How to complete this task —
The lines from the start of the records through the one containing "match s.accounts.freeSlot Config.accountSlots" are to be transcribed exactly, and nothing else.

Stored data

○ ○ ○

-- ==== Sys2Proof/Machine/Accounts.lean ====
section
/-! DEFINITION. Machine/Accounts.lean: the account record's own requests (01 R14 to R16, R27). -/

namespace Sys2Proof.Machine

/-- OPEN ACCOUNT (01 R14). -/
def serveOpenAccount (folio limit deposit : BitVec 32) (s : State) : Served :=
  if folio.toNat = 0 then (s, Reply.refuse .badField)
  else if Config.capMax < limit.toNat ∨ Config.depositMax < deposit.toNat then (s, Reply.refuse .amountRange)
  else if (s.findFolio folio.toNat).isSome then (s, Reply.refuse .badField)
  else if Config.exhausted ≤ s.nextSerial then (s, Reply.refuse .tableFull)
  else
    match s.accounts.freeSlot Config.accountSlots with
    | none => (s, Reply.refuse .tableFull)
    | some slot =>
      ({ s with
          accounts := s.accounts.store slot
            { state := .opened, folio := folio.toNat, serial := s.nextSerial, holders := [],
              limit := limit.toNat, deposit := deposit.toNat, package := 0, minorRelease := false,
              posted := 0, held := 0, settled := 0, first := none, last := none, count := 0,
              cursor := none }
          nextSerial := s.nextSerial + 1 },
        Reply.ok (u16 slot ++ u32 s.nextSerial))

/-- SET LIMIT (01 R15); its refusals in the order listed there (log 16). -/
def serveSetLimit (folio amount : BitVec 32) (s : State) : Served :=
  match s.findFolio folio.toNat with
  | none => (s, Reply.refuse .notFound)
  | some (slot, a) =>
    if Config.capMax < amount.toNat then (s, Reply.refuse .amountRange)
    else
      let a' := { a with limit := amount.toNat }
      (({ s with accounts := s.accounts.store slot a' } : State).noteOverLimit a', Reply.ok (i64 a'.headroom))

/-- SET DEPOSIT (01 R15); its refusals in the order listed there (log 16). -/
def serveSetDeposit (folio amount : BitVec 32) (s : State) : Served :=
  match s.findFolio folio.toNat with
  | none => (s, Reply.refuse .notFound)
  | some (slot, a) =>
    if Config.depositMax < amount.toNat then (s, Reply.refuse .amountRange)
    else
      let a' := { a with deposit := amount.toNat }
      (({ s with accounts := s.accounts.store slot a' } : State).noteOverLimit a', Reply.ok (i64 a'.headroom))

/-- SET PACKAGE (01 R16). DESIGN CHOICE (log 16): a code above 15 is refused BAD_FIELD before the folio
number is looked for. -/
def serveSetPackage (folio : BitVec 32) (package : Byte) (s : State) : Served :=
  if 15 < package.toNat then (s, Reply.refuse .badField)
  else
    match s.findFolio folio.toNat with
    | none => (s, Reply.refuse .notFound)
    | some (slot, a) =>
      ({ s with accounts := s.accounts.store slot { a with package := package.toNat } }, Reply.ok [])

/-- SET MINOR RELEASE (01 R16); a flag byte other than 0 or 1 is BAD_FIELD at decoding (11 R191, log 16). -/
def serveSetMinorRelease (folio : BitVec 32) (value : Byte) (s : State) : Served :=
  match flagOf value with
  | none => (s, Reply.refuse .badField)
  | some b =>
    match s.findFolio folio.toNat with
    | none => (s, Reply.refuse .notFound)
    | some (slot, a) =>
      ({ s with accounts := s.accounts.store slot { a with minorRelease := b } }, Reply.ok [])

/-- The number of LIVE holds that carry a serial (01 R27, 05 R97). -/
def State.liveHolds (s : State) (serial : Nat) : Nat :=
  s.holds.countP (fun e => match e.2.live with | some h => h.serial == serial | none => false)

/-- READ ACCOUNT (01 R27). -/
def serveReadAccount (folio : BitVec 32) (s : State) : Served :=
  match s.findFolio folio.toNat with
  | none => (s, Reply.refuse .notFound)
  | some (slot, a) =>
    (s, Reply.ok (u16 slot ++ u8 a.state.code ++ u32 a.folio ++ u32 a.serial ++
      listOf u32 (s.cardNumbers a.holders) ++ u32 a.limit ++ u32 a.deposit ++ u8 a.package ++
      flag a.minorRelease ++ i32 a.posted ++ u32 a.held ++ i32 a.settled ++ i64 a.headroom ++
      u16 (s.liveHolds a.serial) ++ optional u32 a.first ++ optional u32 a.last ++ u32 a.count ++
      optional u32 a.cursor))

end Sys2Proof.Machine
end

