-- ==== Sys2Proof/Machine/Cabins.lean ====
section
/-! DEFINITION. Machine/Cabins.lean: cabins and the grant relation (01 R18 to R25, R28). -/

namespace Sys2Proof.Machine

/-- DEFINE CABIN (01 R18). -/
def serveDefineCabin (cabin : BitVec 16) (deck : Byte) (s : State) : Served :=
  if cabin.toNat = 0 ∨ deck.toNat = 0 ∨ 20 < deck.toNat then (s, Reply.refuse .badField)
  else if (s.findCabin cabin.toNat).isSome then (s, Reply.refuse .badField)
  else
    match s.cabins.freeSlot Config.cabinSlots with
    | none => (s, Reply.refuse .tableFull)
    | some slot =>
      ({ s with
          cabins := s.cabins.store slot
            { number := cabin.toNat, deck := deck.toNat, blocked := .none, privacy := false,
              grantees := [], history := [] } },
        Reply.ok (u16 slot))

/-- The pending unlock of a cabin slot (02 R30). -/
def State.unlockOf (s : State) (cabin : Nat) : Option Unlock :=
  s.unlocks.find? (fun u => u.cabin == cabin)

/-- No item remains in a history window of an undefined cabin (09 R176). -/
def Window.cabinGone (slot : Nat) (w : Window) : Window :=
  match w with
  | .history number k start ending cursor added gone =>
    .history number k start ending cursor added (gone || k == slot)
  | .chain _ _ _ _ _ _ => w
  | .missing _ _ _ => w
  | .closures _ _ _ _ => w

/-- UNDEFINE CABIN (01 R19, 09 R176). -/
def serveUndefineCabin (cabin : BitVec 16) (s : State) : Served :=
  match s.findCabin cabin.toNat with
  | none => (s, Reply.refuse .notFound)
  | some (slot, k) =>
    if k.grantees ≠ [] ∨ (s.unlockOf slot).isSome then (s, Reply.refuse .slotState)
    else
      (({ s with cabins := s.cabins.remove slot } : State).mapWindows (Window.cabinGone slot), Reply.ok [])

/-- BLOCK CABIN (01 R20). -/
def serveBlockCabin (cabin : BitVec 16) (s : State) : Served :=
  match s.findCabin cabin.toNat with
  | none => (s, Reply.refuse .notFound)
  | some (slot, k) =>
    let b := match k.blocked with
      | .none => Blocked.maintenance
      | .maintenance => Blocked.maintenance
      | .lockFault => Blocked.lockFault
    ({ s with cabins := s.cabins.store slot { k with blocked := b } }, Reply.ok (u8 b.code))

/-- UNBLOCK CABIN (01 R20). -/
def serveUnblockCabin (cabin : BitVec 16) (s : State) : Served :=
  match s.findCabin cabin.toNat with
  | none => (s, Reply.refuse .notFound)
  | some (slot, k) =>
    ({ s with cabins := s.cabins.store slot { k with blocked := .none } },
      Reply.ok (u8 Blocked.none.code))

/-! ## The grant relation (01 R21 to R25) -/

/-- A cabin without a grantee; the step that empties its list clears its privacy flag (01 R21). -/
def Cabin.dropGrantee (k : Cabin) (holder : Nat) : Cabin :=
  let left := k.grantees.filter (fun h => h != holder)
  { k with grantees := left, privacy := if left = [] then false else k.privacy }

/-- A pair leaves both sides of the relation (01 R21). -/
def State.unpair (s : State) (holder cabin : Nat) : State :=
  { s with
    roster := s.roster.modify holder (fun c => { c with cabins := c.cabins.filter (fun k => k != cabin) })
    cabins := s.cabins.modify cabin (fun k => k.dropGrantee holder) }

/-- GRANT CABIN (01 R22). -/
def serveGrantCabin (card : BitVec 32) (cabin : BitVec 16) (s : State) : Served :=
  match s.findCard card.toNat, s.findCabin cabin.toNat with
  | some (slot, c), some (kslot, k) =>
    if c.kind = .staff ∨ c.state = .closed then (s, Reply.refuse .slotState)
    else if kslot ∈ c.cabins then (s, Reply.ok (u8 c.cabins.length ++ u8 k.grantees.length))
    else if Config.cabinsPerCardholder ≤ c.cabins.length ∨ Config.granteesPerCabin ≤ k.grantees.length then
      (s, Reply.refuse .grantLimit)
    else
      ({ s with
          roster := s.roster.store slot { c with cabins := c.cabins ++ [kslot] }
          cabins := s.cabins.store kslot { k with grantees := k.grantees ++ [slot] } },
        Reply.ok (u8 (c.cabins.length + 1) ++ u8 (k.grantees.length + 1)))
  | some _, none => (s, Reply.refuse .notFound)
  | none, some _ => (s, Reply.refuse .notFound)
  | none, none => (s, Reply.refuse .notFound)

/-- REVOKE CABIN (01 R23). -/
def serveRevokeCabin (card : BitVec 32) (cabin : BitVec 16) (s : State) : Served :=
  match s.findCard card.toNat, s.findCabin cabin.toNat with
  | some (slot, c), some (kslot, k) =>
    if kslot ∈ c.cabins then
      (s.unpair slot kslot,
        Reply.ok (u8 (c.cabins.filter (fun x => x != kslot)).length ++ u8 (k.dropGrantee slot).grantees.length))
    else (s, Reply.ok (u8 c.cabins.length ++ u8 k.grantees.length))
  | some _, none => (s, Reply.refuse .notFound)
  | none, some _ => (s, Reply.refuse .notFound)
  | none, none => (s, Reply.refuse .notFound)

/-- REKEY CABIN (01 R24): every grantee leaves, and the privacy flag with the last. -/
def serveRekeyCabin (cabin : BitVec 16) (s : State) : Served :=
  match s.findCabin cabin.toNat with
  | none => (s, Reply.refuse .notFound)
  | some (kslot, k) =>
    (k.grantees.foldl (fun t holder => t.unpair holder kslot) s, Reply.ok (u8 k.grantees.length))

/-- At CLOSE a listed cardholder loses its grants on both sides and becomes CLOSED (01 R25). -/
def State.closeHolder (s : State) (holder : Nat) : State :=
  match s.roster.fetch holder with
  | none => s
  | some c =>
    let bare := c.cabins.foldl (fun t kslot => t.unpair holder kslot) s
    { bare with roster := bare.roster.modify holder (fun x => { x with state := .closed }) }

/-- READ CABIN (01 R28); a deadline already reached shows 0 ms remaining (log 5). -/
def serveReadCabin (cabin : BitVec 16) (s : State) : Served :=
  match s.findCabin cabin.toNat with
  | none => (s, Reply.refuse .notFound)
  | some (slot, k) =>
    (s, Reply.ok (u16 slot ++ u16 k.number ++ u8 k.deck ++ u8 k.blocked.code ++ flag k.privacy ++
      listOf u32 (s.cardNumbers k.grantees) ++
      optional (fun u : Unlock => u32 ((s.cardNumber u.holder).getD 0) ++ u16 (u.deadline - s.timer))
        (s.unlockOf slot) ++
      u8 k.history.length))

end Sys2Proof.Machine
end

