-- ==== Sys2Proof/Machine/Charge.lean ====
section
/-! DEFINITION. Machine/Charge.lean: authorization of shares and CHARGE (04 R75 to R80). -/

namespace Sys2Proof.Machine

/-! ## Authorization (04 R76, R77) -/

/-- A card that has passed checks 2 to 8: its slot and record, its account's slot and record. -/
structure Payer where
  holder : Nat
  card : Cardholder
  account : Nat
  folio : Account
  deriving DecidableEq, Repr

/-- Checks 2 to 8 of a presentation (04 R76). -/
def State.checkCard (s : State) (card gen : Nat) : Except Result Payer :=
  match s.findCard card with
  | none => .error .cardUnknown
  | some (slot, c) =>
    if gen < c.gen then .error .cardSuperseded
    else if c.gen < gen then .error .cardGenAhead
    else
      match c.state with
      | .suspended => .error .cardSuspended
      | .closed => .error .cardClosed
      | .active =>
        if c.kind = .staff then .error .noAccount
        else
          match s.accountOf c with
          | none => .error .accountNotOpen
          | some (aslot, a) =>
            if a.state = .opened then .ok { holder := slot, card := c, account := aslot, folio := a }
            else .error .accountNotOpen

/-- The class is not in the mask, or a minor's class is ALCOHOL or GAMING (04 R77, check 10). -/
def classDenied (c : Cardholder) (cls : Nat) : Bool :=
  !hasClass c.classMask cls || (c.kind == .minor && (cls == 2 || cls == 5))

/-- Checks 9 to 12 of a share, with what the charge has already passed on the same account (04 R77). -/
def State.checkShare (s : State) (x : Payer) (cls share already : Nat) : Option Result :=
  if x.card.presence ≠ some .aboard then some .presenceConflict
  else if classDenied x.card cls then some .classDenied
  else if effectiveCap s.tariff x.card < (x.card.spentToday s.shipDay + x.card.held + share : Nat) then
    some .overCap
  else if x.folio.headroom < (already + share : Nat) then some .overLimit
  else none

/-- The side effect of a decline: the notice of check 4, the conflict report of check 9 (04 R76, R77). -/
def State.declineEffect (s : State) (card : Nat) (r : Result) : State :=
  match r with
  | .cardGenAhead => s.raise purserAndWatch .cardAnomaly (some (.card card)) none
  | .presenceConflict =>
    match s.findCard card with
    | none => s
    | some (slot, _) => s.reportConflict slot
  | _ => s

/-! ## CHARGE -/

/-- A share that has passed its checks. -/
structure Share where
  holder : Nat
  account : Nat
  amount : Nat
  deriving DecidableEq, Repr

/-- The outcome of authorizing the listed shares. -/
inductive Authorized
  | declined (index : Nat) (card : Nat) (result : Result) (priced : Option Priced)
  | passed (shares : List Share) (priced : Option Priced)
  deriving DecidableEq, Repr

/-- What the shares already passed take from an account (04 R77, check 12). -/
def passedOn (shares : List Share) (account : Nat) : Nat :=
  ((shares.filter (fun x => x.account == account)).map (·.amount)).sum

/-- Checks 2 to 12 for each presentation in listed order; the first share's account prices the charge
(04 R76 to R78, 03 R59). -/
def State.authorize (s : State) (cls gross k : Nat) :
    List Presentation → Nat → List Share → Option Priced → Authorized
  | [], _, done, priced => .passed done priced
  | x :: rest, i, done, priced =>
    match s.checkCard x.card.toNat x.gen.toNat with
    | .error r => .declined i x.card.toNat r priced
    | .ok payer =>
      let pr := priced.getD (s.tariff.price cls payer.folio.package gross k)
      let amount := pr.shares.getD (i - 1) 0
      match s.checkShare payer cls amount (passedOn done payer.account) with
      | some r => .declined i x.card.toNat r (some pr)
      | none =>
        s.authorize cls gross k rest (i + 1)
          (done ++ [{ holder := payer.holder, account := payer.account, amount := amount }]) (some pr)

/-- The body of a declined CHARGE, HOLD OPEN or HOLD COMPLETE: share index, and the pricing block when the
decline came after pricing (11 R191, log 15). -/
def declineBody (index : Nat) (priced : Option Priced) : List Byte :=
  u8 index ++ optional Priced.bytes priced

/-- Check 1 of CHARGE on the request alone, BAD_FIELD (04 R75). -/
def chargeBadField (outlet cls : Nat) (cards : List Presentation) : Bool :=
  decide (Config.outletMax < outlet) || decide (7 < cls) || decide (cards.length = 0) ||
    decide (4 < cards.length) || !decide ((cards.map (·.card)).Nodup)

/-- The entry of a share of a charge (04 R79). -/
def shareEntry (p : Port) (outlet cls : Nat) (pr : Priced) (first i : Nat) (x : Share) : Entry :=
  Entry.draft .charge x.amount cls (some { holder := x.holder, port := p, outlet := outlet })
    (if i = 1 then some { gross := pr.gross, discount := pr.discount, service := pr.service } else none)
    none (if 2 ≤ pr.k then some { first := first, index := i, count := pr.k } else none)

/-- The cardholder of a slot spends an amount on the present ship day (01 R4). -/
def State.spendAt (s : State) (holder amount : Nat) : State :=
  { s with roster := s.roster.modify holder (fun c => c.spend s.shipDay amount) }

/-- Post the shares in share order; with the state, the response fields of each share (04 R79). -/
def State.postShares (s : State) (p : Port) (outlet cls : Nat) (pr : Priced) (first : Nat) :
    List Share → Nat → State × List Byte
  | [], _ => (s, [])
  | x :: rest, i =>
    let s' := (s.post x.account (shareEntry p outlet cls pr first i x)).spendAt x.holder x.amount
    let tail := s'.postShares p outlet cls pr first rest (i + 1)
    (tail.1, u32 s.nextSeq ++ u32 x.amount ++ i64 (s'.headroomAt x.account) ++ tail.2)

/-- CHARGE, as one step (04 R75 to R79). DESIGN CHOICE (log 16): a request that fails both parts of check 1
is answered BAD_FIELD, not AMOUNT_RANGE. -/
def serveCharge (p : Port) (outlet : BitVec 16) (cls : Byte) (unit : BitVec 32) (qty : Byte)
    (cards : List Presentation) (s : State) : Served :=
  if chargeBadField outlet.toNat cls.toNat cards then (s, Reply.of .badField (declineBody 0 none))
  else if priceOutOfRange unit.toNat qty.toNat then (s, Reply.of .amountRange (declineBody 0 none))
  else
    match s.authorize cls.toNat (unit.toNat * qty.toNat) cards.length cards 1 [] none with
    | .declined i card r priced => (s.declineEffect card r, Reply.of r (declineBody i priced))
    | .passed shares priced =>
      match priced with
      | none => (s, Reply.of .badField (declineBody 0 none))
      | some pr =>
        match s.logRefusal cards.length with
        | some why => (s.noteLogFull why, Reply.of .logFull (declineBody 0 (some pr)))
        | none =>
          let done := s.postShares p outlet.toNat cls.toNat pr s.nextSeq shares 1
          (done.1, Reply.ok (pr.bytes ++ done.2))

end Sys2Proof.Machine
end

○ ○ ○

Response area —
-- ==== Sys2Proof/Machine/Accounts.lean ====
section
/-! DEFINITION. Machine/Accounts.lean: the account record's own requests (01 R14 to R16, R27). -/

namespace Sys2Proof.Machine

/-- OPEN ACCOUNT (01 R14). -/
def serveOpenAccount (folio limit deposit : BitVec 32) (s : State) : Served :=
  if folio.toNat = 0 then (s, Reply.refuse .badField)
  else if Config.capMax < limit.toNat ∨ Config.depositMax < deposit.toNat then (s, Reply.refuse .amountRange)
  else if (s.findFolio folio.toNat).isSome then (s, Reply.refuse .badField)
  else if Config.exhausted ≤ s.nextSerial then (s, Reply.refuse .tableFull)
  else
    match s.accounts.freeSlot Config.accountSlots with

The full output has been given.